A fortune glimmers within.

No matter the realm, gold is a valuable currency to carry, and the chest is brimming with it. Jewels, too, though not just familiar emeralds and rubies. Strange-hued stones shine their faelight into the dim of the court, shifting and shimmering, a beacon calling on every hunter’s thirst for riches.

“A worthy prize, is it not?” the queen crows, and a murmur of assent ripples through the crowd. “And I’m sure you’re all curious to know what I demand in exchange for it.”

Her unnervingly black eyes scan the crowd, jumping from face to face, an unhinged sort of light shining from their depths.

They land on me, and I try to convince myself I only imagine them lingering. Surely, I hold no specific fascination for this monarch out of a crowd of more than a hundred. Surely, she’s just toying with her prey before she issues the challenge that may lead to their deaths.

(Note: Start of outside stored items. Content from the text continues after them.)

-- ==== Sys2Proof/Machine/Coherence.lean ====
section
/-! DEFINITION. Coherence (R248-R259): requests at their home, invalidations, forwards and grants, evictions, what the host
asks of the part's memory and of its copies of host memory, and fences. Data is held once, in memory: these events carry
the states of its copies. -/

namespace Sys2Proof.Machine

/-! ### Holders (R249) -/

/-- The cores of a span (R11). -/
def spanCores (p : Nat) : List Nat := (List.range 128).map fun i => blockCore (128 * p + i)

def natUnion (l m : List Nat) : List Nat := m.foldl natIns l

/-- The entry records a core as a holder. -/
def Dir.holds (d : Dir) (c : Nat) : Bool := natMem d.holders c || natMem d.spans (spanOf c) || d.owner == some c

/-- Records a holder: 8 exactly, more by span. -/
def Dir.addHolder (d : Dir) (c : Nat) : Dir :=
  if !d.spans.isEmpty then { d with spans := natIns d.spans (spanOf c) }
  else if natMem d.holders c || d.holders.length < 8 then { d with holders := natIns d.holders c }
  else { d with holders := [], spans := natUnion [] ((c :: d.holders).map spanOf) }

/-- The cores an invalidation goes to: every recorded holder and owner, or every core of every marked span. -/
def Dir.targets (d : Dir) (but : Option Nat) : List Nat :=
  let l := natUnion (d.holders) (d.spans.flatMap spanCores)
  let l := match d.owner with
    | some o => natIns l o
    | none => l
  l.filter fun c => some c != but

/-! ### Host operations -/

/-- The line an operation concerns. -/
def HostOp.line : HostOp → Nat
  | .write _ key _ _ => key / 128
  | .read _ key _ => key / 128
  | .snoop _ _ half _ => (hostKey (64 * half)) / 128
  | .peer _ _ _ key _ _ => key / 128

/-- What an operation leaves of an L1 copy (R255, R256): a write drops it, a read makes its owner share it, and a snoop
takes the half it names (SnpInv and SnpData) or nothing (SnpCur). -/
def HostOp.after (op : HostOp) (x : L1Line) : Option L1Line :=
  match op with
  | .write _ _ _ _ => none
  | .peer _ _ _ _ _ .read => some { x with st := if x.st == .m then .o else if x.st == .e then .s else x.st }
  | .peer _ _ _ _ _ _ => none
  | .read _ _ _ => some { x with st := if x.st == .m then .o else if x.st == .e then .s else x.st }
  | .snoop _ kind half _ =>
    if kind = 2 then some x
    else
      let h := if half % 2 = 0 then x.halves &&& 2 else x.halves &&& 1
      if h = 0 then none else some { x with halves := h }

/-- The copies an operation has to change. -/
def HostOp.targets (op : HostOp) (d : Dir) : List Nat :=
  match op with
  | .read _ _ _ => d.owner.toList
  | .peer _ _ _ _ _ .read => d.owner.toList
  | .snoop _ kind _ _ => if kind = 2 then [] else d.targets none
  | _ => d.targets none

/-- Writes bytes a host brought, with a check made at entry (R256); a mismatch of theirs poisons the granule and is
recorded as an origin at the port (R129). (DEDUCED, log 77) -/
def inboundWrite (s : State) (port key : Nat) (bytes : List Byte) (bad : Bool) : State :=
  let s := writeMem s key bytes.length (leNat bytes)
  if bad then originRecord (poisonGranule s key) 0 (portDie port) 0xFFFF 15 port key else s

/-- The queues whose dword 0 a write of `n` bytes touches. -/
def writtenQueues (s : State) (key n : Nat) : List Nat :=
  ((List.range (n / 64 + 2)).map ((key - s.queueBase) / 64 + ·)).filter fun q =>
    decide (q < 4096) && decide (key < s.queueKeyOf q + 8) && decide (s.queueKeyOf q < key + n)

/-- A write into the queue table is a descriptor write of each queue whose dword 0 it touches (R188, R193). -/
def descriptorWrite (s : State) (key n : Nat) : State :=
  s.pokeAll ((writtenQueues s key n).map fun q =>
    let w := queueDword s q 0
    ⟨if w % 2 = 1 then .queueEnable else .queueDisable, { queue := q, n := w }⟩)

/-- Answers a snoop (R255): dirty data goes back with the response, and current data with that of SnpCur, where the bridge holds
the half. -/
def answerSnoop (s : State) (port kind half : Nat) : State :=
  let st := s.bridgeSt half
  let key := hostKey (64 * half)
  let new := if kind = 0 then CxlState.i else if kind = 1 then (if st == .i then .i else .s) else st
  let data := if st == .m || (kind = 2 && st != .i) then memBytes s.mem key 64 else []
  let s := if data.isEmpty then s else verify s key 64 (portDie port) 15 port
  { s with
    bridge := tset s.bridge half new
    notices := s.notices ++ [.snooped port half new data (!data.isEmpty && natMem s.poison (key / 64))] }

/-- Performs a peer's request for a launch at a key: its status, its data and the state after it (R274). -/
def peerPerform (s : State) (peer l key n : Nat) (op : PeerOp) : Nat × Word × State :=
  match op with
  | .read =>
    let s := exitPeer s l peer (keyDie s key) key n
    (if poisoned s.poison key n then 3 else 0, word (memNat s.mem key n), s)
  | .write v bad =>
    let s := writeMem s key n v.toNat
    (0, 0, if bad then poisonGranule s key else s)
  | .atomic f cas x y =>
    let s := exitPeer s l peer (keyDie s key) key n
    if poisoned s.poison key n then (3, 0, s)
    else
      let m := 2 ^ (8 * n)
      let q := performAtomic s f cas key n (x.toNat % m) (y.toNat % m)
      (0, word q.1, q.2)

/-- A posted write of a port in PCIe mode has been performed: the next one goes to its home (R257). -/
def nextHostWrite (s : State) (port : Nat) : State :=
  match tget s.hostWrites port with
  | some (_ :: r) =>
    { s with hostWrites := if r.isEmpty then tdel s.hostWrites port else tset s.hostWrites port r }.poke
      ⟨.hostWrite, { port := port }⟩
  | _ => s

/-- The home performs what the host or a peer asked, once the copies are as it needs them. -/
def finishHost (s : State) (op : HostOp) : State :=
  match op with
  | .write port key bytes bad =>
    nextHostWrite ((descriptorWrite (inboundWrite s port key bytes bad) key bytes.length).notify (.hostWritten port)) port
  | .read port key n =>
    let s := verify s key n (portDie port) 15 port
    s.notify (.hostData port (memBytes s.mem key n) (poisoned s.poison key n))
  | .snoop port kind half _ => answerSnoop s port kind half
  | .peer peer l tr key n x =>
    let q := peerPerform s peer l key n x
    respond q.2.2 peer l tr q.1 q.2.1

/-- The entry once a read has made the line's owner share it. -/
def Dir.afterRead (d : Dir) (s : State) (line : Nat) : Dir :=
  match d.owner with
  | none => d
  | some o =>
    match tget (s.core o).l1 line with
    | some x => if x.st == .o then { d with st := .o, inLlc := true } else { d with st := .s, owner := none, inLlc := true }
    | none => { d.dropHolder o with inLlc := true, dirty := true }

/-- The directory entry after an operation: a write leaves the line at its home. -/
def HostOp.entry (op : HostOp) (s : State) (d : Dir) : Dir :=
  match op with
  | .write _ _ _ _ => { inLlc := true, dirty := true }
  | .read _ _ _ => d.afterRead s op.line
  | .peer _ _ _ _ _ .read => d.afterRead s op.line
  | .peer _ _ _ _ _ _ => { inLlc := true, dirty := true }
  | .snoop _ _ _ _ => d

/-! ### Serving requests (R250, R251) -/

/-- Grants a request: the entry, and the grant on its way; data that goes to another die is verified there (R129). -/
def grantReq (s : State) (line c : Nat) (req : CohReq) : State :=
  let s := if req == .upg then s else crossDies s (homeHearth s line / 256) (dieOf c) (128 * line) 128
  let s := s.modHome line fun h =>
    let d := h.dir
    let alone := (d.targets (some c)).isEmpty
    let g : Moesi := match req with
      | .getS => if alone then .e else .s
      | _ => .m
    let dir := match g with
      | .s => let x := d.addHolder c
              { x with st := if d.owner.isSome then .o else .s }
      | g => { d with st := g, owner := some c, holders := [c], spans := [] }
    { h with dir := dir, grants := tset h.grants c g, trans := .none }
  s.poke ⟨.grantReceived, { core := c, id := line }⟩

/-- Fetches from memory, or grants: after forwards and invalidations that are not needed. -/
def fetchOrGrant (s : State) (line c : Nat) (req : CohReq) : State :=
  if (s.home line).dir.inLlc then grantReq s line c req
  else (s.modHome line fun h => { h with trans := .memRd c req }).poke ⟨.memoryDataReturn, { id := line }⟩
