/-- RECOVERY_IMAGE (R291): image bytes in writes of up to 256; the first begins with the total length. `flag` says that it is a
configuration table. (DEDUCED, log 65) -/
def execRecoveryImage (s : State) : Host.Outcome State Fault Refusal :=
  let b := s.ev.bytes
  .next (if s.boot != .recovery then s.answer 5 5 []
    else if 256 < b.length || b.isEmpty || (s.recovery.isNone && b.length < 4) then s.answer 3 5 []
    else
      let (total, got) := match s.recovery with
        | none => (leNat (b.take 4), b.drop 4)
        | some (n, l) => (n, l ++ b)
      if total ≤ got.length then takeImage { s with recovery := none } s.ev.flag (got.take total)
      else { s with recovery := some (total, got) }.answer 0 5 [])

/-- The bytes of a response (R291): status, command, the length of its data and the data. -/
def responseBytes (r : MgmtResponse) : List Byte :=
  leBytes r.status 1 ++ leBytes r.command 1 ++ leBytes r.data.length 2 ++ r.data

/-- MGMT_RESPONSE_READ (R291): the next response, or status 3 with command byte 0. -/
def execMgmtResponseRead (s : State) : Host.Outcome State Fault Refusal :=
  .next (match s.responses with
    | [] => s.notify (.mgmt (responseBytes { status := 3, command := 0 }))
    | r :: rest => { s with responses := rest }.notify (.mgmt (responseBytes r)))

end Sys2Proof.Machine
end

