/-- Requests at a free home (R249-R251, R253): GetS and GetX are granted at once where the LLC has the line and no other copy is in
the way, E to a lone reader, else S, and M to a writer; else the line is fetched, its owner forwarded to, or its other holders
invalidated first. An upgrade by a holder is granted M once the others are gone; one by a core that has lost its copy
becomes a GetX. A line of host memory waits for the host's data of each half that an
access missed (R255), and one of HBM for its stack (R284). A grant gives the core its copy, under the tag of the access, and ends
its request, or is void where the core's hearth is fenced (R259); of the requests of one cycle those of lower cores come first.
Copies (R249, R250, R252-R254, R259): an invalidation drops the copy and is acknowledged, the last acknowledgement grants an
upgrade; a forwarded owner keeps the line as O, or as S if it was clean, for a reader and gives it up for a writer, and its
response lets the home grant. An eviction moves the line to the write-back buffer until the home has answered its Put, which is
good of the recorded owner and stale of any other. A holder that has not acknowledged in 8,192 cycles is fenced with its hearth;
where the home slice cannot be reached, its die is parked.
The host (R255-R257): a write to HBM that no core has a copy of reads back and is answered, and one whose check does not match
poisons the granule; a read gives the bytes and their poison; a snoop of host memory in CXL mode leaves the bridge I, S or as it
was, and gives back dirty data, and the data of a valid half that SnpCur asks for; a fill answers what the bridge has asked for
and brings the host's bytes to it, owned or shared, and bytes that confirmations have folded into the half stand over them. The posted writes of a port in PCIe mode keep their order. A port that is down takes none of them.
What it says on a point the manual leaves open is the model's choice: log entries 12, 13, 14, 76, 77. -/
def Obligations.CoherenceEvents : Prop :=
  (∀ (s : State) (line c : Nat) (d : Dir), s.ev.core = c → s.ev.id = line → (s.home line).dir = d →
    (s.homeFree line = true → tget (s.home line).grants c = none → s.reaches line c = true →
      (tget (s.core c).cohReqs line = some .getS →
        (d.owner = none → d.inLlc = true → ∃ t, exec .gets s = .next t ∧ t.cores = s.cores ∧
          granted s t line c (if s.aloneAt line c then .e else .s)) ∧
        (d.owner = none → d.inLlc = false → ∃ t, exec .gets s = .next t ∧ sameMemory s t ∧ t.cores = s.cores ∧
          (t.home line).trans = .memRd c .getS ∧ ⟨.memoryDataReturn, { id := line }⟩ ∈ t.agenda) ∧
        (∀ o, d.owner = some o → o ≠ c → ∃ t, exec .gets s = .next t ∧ sameMemory s t ∧ t.cores = s.cores ∧
          (t.home line).trans = .fwd c .getS o false ∧
          ⟨.fwdGets, { core := o, id := line }⟩ ∈ t.agenda)) ∧
      (tget (s.core c).cohReqs line = some .getX → ∀ l, l = (d.targets (some c)).filter (fun x => some x != d.owner) →
        (l ≠ [] → ∃ t, exec .getx s = .next t ∧ sameMemory s t ∧ t.cores = s.cores ∧
          (t.home line).trans = .invFan c .getX l s.cycle ∧
          ∀ x, x ∈ l → ⟨.invalidation, { core := x, id := line }⟩ ∈ t.agenda) ∧
        (l = [] → d.owner = none → d.inLlc = true → ∃ t, exec .getx s = .next t ∧ granted s t line c .m) ∧
        (∀ o, l = [] → d.owner = some o → o ≠ c → ∃ t, exec .getx s = .next t ∧ sameMemory s t ∧
          (t.home line).trans = .fwd c .getX o false)) ∧
      (tget (s.core c).cohReqs line = some .upg →
        (d.holds c = true → s.aloneAt line c = true → ∃ t, exec .upg s = .next t ∧ t.cores = s.cores ∧
          granted s t line c .m) ∧
        (d.holds c = true → s.aloneAt line c = false → ∃ t, exec .upg s = .next t ∧ sameMemory s t ∧ t.cores = s.cores ∧
          (t.home line).trans = .invFan c .upg (d.targets (some c)) s.cycle) ∧
        (d.holds c = false → ∃ t, exec .upg s = .next t ∧ sameMemory s t ∧
          tget (t.core c).cohReqs line = some .getX)) :) ∧
    (tget (s.core c).cohReqs line = some .getX → exec .upg s = exec .getx s :) ∧
    (s.homeFree line = true → tget (s.home line).grants c = none → s.reaches line c = false →
      tget (s.core c).cohReqs line = some .getS → ∃ t, exec .gets s = .next t ∧ sameMemory s t ∧ t.cores = s.cores ∧
        (t.home line).late = natIns (s.home line).late c ∧ (t.home line).trans = .none ∧ (t.home line).waiting = [] :) ∧
    (∀ req, (s.home line).trans = .memRd c req → stackReady (touchKey s (128 * line)) (128 * line) = false →
      ∃ t, exec .memoryDataReturn s = .next t ∧ t.homes = s.homes ∧ t.cores = s.cores ∧ sameMemory s t :) ∧
    (∀ req half q, (s.home line).trans = .memRd c req → (half, q) ∈ halvesMissed s c line →
      ∃ t, exec .memoryDataReturn s = .next t ∧ t.homes = s.homes ∧ sameMemory s t ∧
        (tget t.hostReqs half).isSome = true :) ∧
    (∀ req, (s.home line).trans = .memRd c req → (s.home line).waiting = [] → s.ev.flag = false →
      stackReady (touchKey s (128 * line)) (128 * line) = true → halvesMissed s c line = [] → s.setQuiet line = true →
      ∃ t, exec .memoryDataReturn s = .next t ∧ (t.home line).dir.inLlc = true ∧
        granted s t line c (if req = .getS then (if s.aloneAt line c then .e else .s) else .m) :) ∧
    (∀ g, tget (s.home line).grants c = some g → s.unasked c line = true → (s.hearth (c / 8)).fenced = false →
      (s.core c).l1.length < 64 * (s.core c).lsplit → ∃ t x, exec .grantReceived s = .next t ∧ sameMemory s t ∧
      tget (t.home line).grants c = none ∧ tget (t.core c).cohReqs line = none ∧ tget (t.core c).l1 line = some x ∧
      x.st = g ∧ x.tag = ((tget (s.core c).cohWants line).getD (0, false)).1 ∧
      x.halves = validHalves s line ∧ ∀ i, i ≠ c → t.core i = s.core i :) ∧
    (∀ g, tget (s.home line).grants c = some g → (s.hearth (c / 8)).fenced = true →
      ∃ t, exec .grantReceived s = .next t ∧ t.cores = s.cores ∧ t.mem = s.mem ∧ tget (t.home line).grants c = none :) :) ∧
  (∀ (s : State) (line c : Nat), s.ev.core = c → s.ev.id = line →
    (∀ x req w since, (s.home line).trans = .invFan x req w since → natMem w c = true →
      tget (s.home line).grants c = none →
      (s.ev.flag = true → exec .invalidation s = .next (s.poke ⟨.invalidation, { core := c, id := line }⟩)) ∧
      (s.ev.flag = false → ∃ t, exec .invalidation s = .next t ∧ sameMemory s t ∧ t.homes = s.homes ∧
        tget (t.core c).l1 line = none ∧
        (tget (s.core c).cohReqs line = some .upg → tget (t.core c).cohReqs line = some .getX) ∧
        t.agenda = s.agenda ++ [⟨.invAck, { core := c, id := line }⟩]) ∧
      (tget (s.core c).l1 line = none →
        (natDel w c ≠ [] → ∃ t, exec .invAck s = .next t ∧ t.cores = s.cores ∧ sameMemory s t ∧
          (t.home line).trans = .invFan x req (natDel w c) since) ∧
        (natDel w c = [] → req = .upg → (s.home line).waiting = [] → ∃ t, exec .invAck s = .next t ∧
          granted s t line x .m)) ∧
      (since + 8192 ≤ s.cycle → s.ev.flag = false → ∃ t, exec .invalidationTimeout s = .next t ∧ sameMemory s t ∧
        t.cores = s.cores ∧ (t.home line).trans = .fence (.core x req) w since c) ∧
      (since + 8192 ≤ s.cycle → s.ev.flag = true →
        exec .invalidationTimeout s = .next (parkDie s (homeHearth s line / 256) 1)) ∧
      (s.cycle < since + 8192 → exec .invalidationTimeout s = .next s) :) ∧
    (∀ r w since out, (s.home line).trans = .fence r w since out → natMem w c = true → since + 8192 ≤ s.cycle →
      s.ev.flag = false → (out ≠ c → exec .invalidationTimeout s = .next s) ∧
      (out = c → (s.hearth (c / 8)).fenced = false →
        ∃ t, exec .invalidationTimeout s = .next t ∧ (t.hearth (c / 8)).fenced = true ∧ ∃ r, r ∈ t.ras ∧ r.kind = 3 ∧
          r.hearth = c / 8) :) ∧
    (∀ x req y, (s.home line).trans = .fwd x req c false → tget (s.home line).grants c = none →
      tget (s.core c).l1 line = some y →
      (req = .getS → ∃ t, exec .fwdGets s = .next t ∧ sameMemory s t ∧ (t.home line).trans = .fwd x req c true ∧
        tget (t.core c).l1 line = some { y with st := if y.st = .e then .s else .o }) ∧
      (req = .getX → ∃ t, exec .fwdGetx s = .next t ∧ sameMemory s t ∧ (t.home line).trans = .fwd x req c true ∧
        tget (t.core c).l1 line = none) :) ∧
    (∀ x o y, (s.home line).trans = .fwd x .getS o true → (s.home line).waiting = [] → (s.home line).wbHold = none →
      tget (s.core o).l1 line = some y → y.st = .o → o ≠ x → ∃ t, exec .forwardResponse s = .next t ∧ t.cores = s.cores ∧
        granted s t line x .s ∧ (t.home line).dir.owner = some o ∧ (t.home line).dir.st = .o :) ∧
    (∀ x o, (s.home line).trans = .fwd x .getX o true → (s.home line).waiting = [] → (s.home line).wbHold = none →
      tget (s.core o).l1 line = none → ∃ t, exec .forwardResponse s = .next t ∧ t.cores = s.cores ∧
        granted s t line x .m ∧ (t.home line).dir.owner = some x :) ∧
    (∀ i req st, (i = .putm ∧ req = CohReq.putM ∧ st = Moesi.m) ∨ (i = .puto ∧ req = .putO ∧ st = .o) ∨
        (i = .pute ∧ req = .putE ∧ st = .e) ∨ (i = .puts ∧ req = .putS ∧ st = .s) →
      (∀ x, tget (s.core c).l1 line = some x → x.st = st → tget (s.core c).writeback line = none →
        tget (s.core c).cohReqs line = none → ∃ t, exec i s = .next t ∧ sameMemory s t ∧ t.homes = s.homes ∧
          tget (t.core c).l1 line = none ∧ tget (t.core c).writeback line = some st) ∧
      (tget (s.core c).l1 line = none → tget (s.core c).writeback line = some st → s.homeFree line = true →
        (s.home line).wbHold = none → tget (s.home line).answers c = none → s.reaches line c = true →
        ∃ t, exec i s = .next t ∧ sameMemory s t ∧ t.cores = s.cores ∧
          tget (t.home line).answers c = some (!(req == .putM || req == .putO) || (s.home line).dir.owner == some c) ∧
          ((s.home line).dir.owner = some c → (t.home line).dir.owner = none) ∧
          ((req = .putM ∨ req = .putO) → (s.home line).dir.owner = some c →
            (t.home line).dir.inLlc = true ∧ (t.home line).dir.dirty = true) ∧
          ((req = .putM ∨ req = .putO) → (s.home line).dir.owner ≠ some c → (t.home line).dir = (s.home line).dir)) :) ∧
    (∀ good, tget (s.home line).answers c = some good → s.unasked c line = true → ∃ t, exec .putAnswer s = .next t ∧
      sameMemory s t ∧
      tget (t.home line).answers c = none ∧ tget (t.core c).writeback line = none :) :) ∧
  (∀ (s : State) (p : Nat), s.ev.port = p → s.boot = .running →
    (∀ key bytes, s.portUp.getD p false = true → s.ev.id = key → s.ev.bytes = bytes → bytes ≠ [] →
      key % 128 + bytes.length ≤ 128 → key + bytes.length ≤ Config.hbmBytes → Memory.wf s.mem = true →
      s.homeFree (key / 128) = true → s.takesHost (key / 128) = true → (s.home (key / 128)).dir.targets none = [] →
      (postedPort s p = true → tget s.hostWrites p = none ∧ hostAtHome s (.write p key bytes s.ev.flag) = false) →
      ∃ t, exec .hostWrite s = .next t ∧ memBytes t.mem key bytes.length = bytes ∧ sameMemoryBut s t key bytes.length ∧
        t.cores = s.cores ∧ .hostWritten p ∈ t.notices ∧
        (s.ev.flag = true → natMem t.poison (key / 64) = true) ∧
        (s.ev.flag = false → ∀ g, g / 2 = key / 128 → natMem t.poison g = natMem (unpoison s.poison key bytes.length) g) :) ∧
    (∀ key bytes op r, s.portUp.getD p false = true → s.ev.id = key → s.ev.bytes = bytes → bytes ≠ [] →
      key % 128 + bytes.length ≤ 128 → key + bytes.length ≤ Config.hbmBytes → postedPort s p = true →
      tget s.hostWrites p = some (op :: r) → hostAtHome s op = true →
      ∃ t, exec .hostWrite s = .next t ∧ sameMemory s t ∧
        tget t.hostWrites p = some (op :: r ++ [.write p key bytes s.ev.flag]) :) ∧
    (∀ key n, s.portUp.getD p false = true → s.ev.id = key → s.ev.n = n → 0 < n → key % 128 + n ≤ 128 →
      key + n ≤ Config.hbmBytes → s.homeFree (key / 128) = true → s.takesHost (key / 128) = true →
      (s.home (key / 128)).dir.owner = none →
      ∃ t, exec .hostRead s = .next t ∧ sameMemory s t ∧ t.cores = s.cores ∧
        .hostData p (memBytes s.mem key n) (poisoned (verify s key n (portDie p) 15 p).poison key n) ∈ t.notices :) ∧
    (∀ half i kind line, s.portUp.getD p false = true → (if p = 0 then s.cfg.port0 else s.cfg.port1) = some .cxl →
      s.ev.id = half → line = hostKey (64 * half) / 128 → s.homeFree line = true →
      s.takesHost line = true → (s.home line).dir.targets none = [] →
      (i = .snpInv ∧ kind = 0) ∨ (i = .snpData ∧ kind = 1) ∨ (i = .snpCur ∧ kind = 2) →
      ∃ t data new, exec i s = .next t ∧ sameMemory s t ∧ t.cores = s.cores ∧ t.bridgeSt half = new ∧
        new = (if kind = 0 then .i else if kind = 1 then (if s.bridgeSt half = .i then .i else .s) else s.bridgeSt half) ∧
        data = (if s.bridgeSt half = .m ∨ (kind = 2 ∧ s.bridgeSt half ≠ .i) then memBytes s.mem (hostKey (64 * half)) 64 else []) ∧
        .snooped p half new data (!data.isEmpty &&
          natMem (verify s (hostKey (64 * half)) 64 (portDie p) 15 p).poison (hostKey (64 * half) / 64)) ∈ t.notices :) ∧
    (∀ half, s.ev.id = half →
      (tget s.hostReqs half = none → exec .hostLineFill s = .next s) ∧
      (∀ q key, tget s.hostReqs half = some q → s.bridgeSt half = .i → key = hostKey (64 * half) →
        s.ev.bytes.length = 64 → Memory.wf s.mem = true → s.halfUnasked half = true → tget s.hostFolds half = none →
        ∃ t, exec .hostLineFill s = .next t ∧ memBytes t.mem key 64 = s.ev.bytes ∧ sameMemoryBut s t key 64 ∧
          tget t.hostReqs half = none ∧
          t.bridgeSt half = (if q = .rdCurr then .i else if q = .rdOwn ∨ s.ev.flag = true then .e else .s)) ∧
      (∀ f key, tget s.hostReqs half = some .rdOwn → s.bridgeSt half = .i → key = hostKey (64 * half) →
        s.ev.bytes.length = 64 → s.halfUnasked half = true → tget s.hostFolds half = some f →
        ∃ t, exec .hostLineFill s = .next t ∧ t.bridgeSt half = .m ∧ tget t.hostFolds half = none ∧
          t.mem = memRestore (writeMem s key 64 (leNat s.ev.bytes)).mem (f.map fun b => (key + b.1, b.2))) :) ∧
    (∀ i, s.portUp.getD p false = false →
      (i = .hostWrite ∧ s.ev.bytes ≠ []) ∨ i = .hostRead ∨ i = .snpInv ∨ i = .snpData ∨ i = .snpCur → exec i s = .next s :) :)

The queen’s vines writhe around her. They whip out in excited bursts, causing those closest to the dais to jump back in alarm. She croons, and the cursed things calm, settling back into more orderly coils.

I suppress a shiver of revulsion.

The queen smiles again, a wide, vicious expression that belies her cruel glee. She speaks, and the bower’s heart rumbles with her proclamation, leaves falling from above, vines pulsing with the tenor of her voice.

“My bounty will go to the hunter who can bring me my heart.”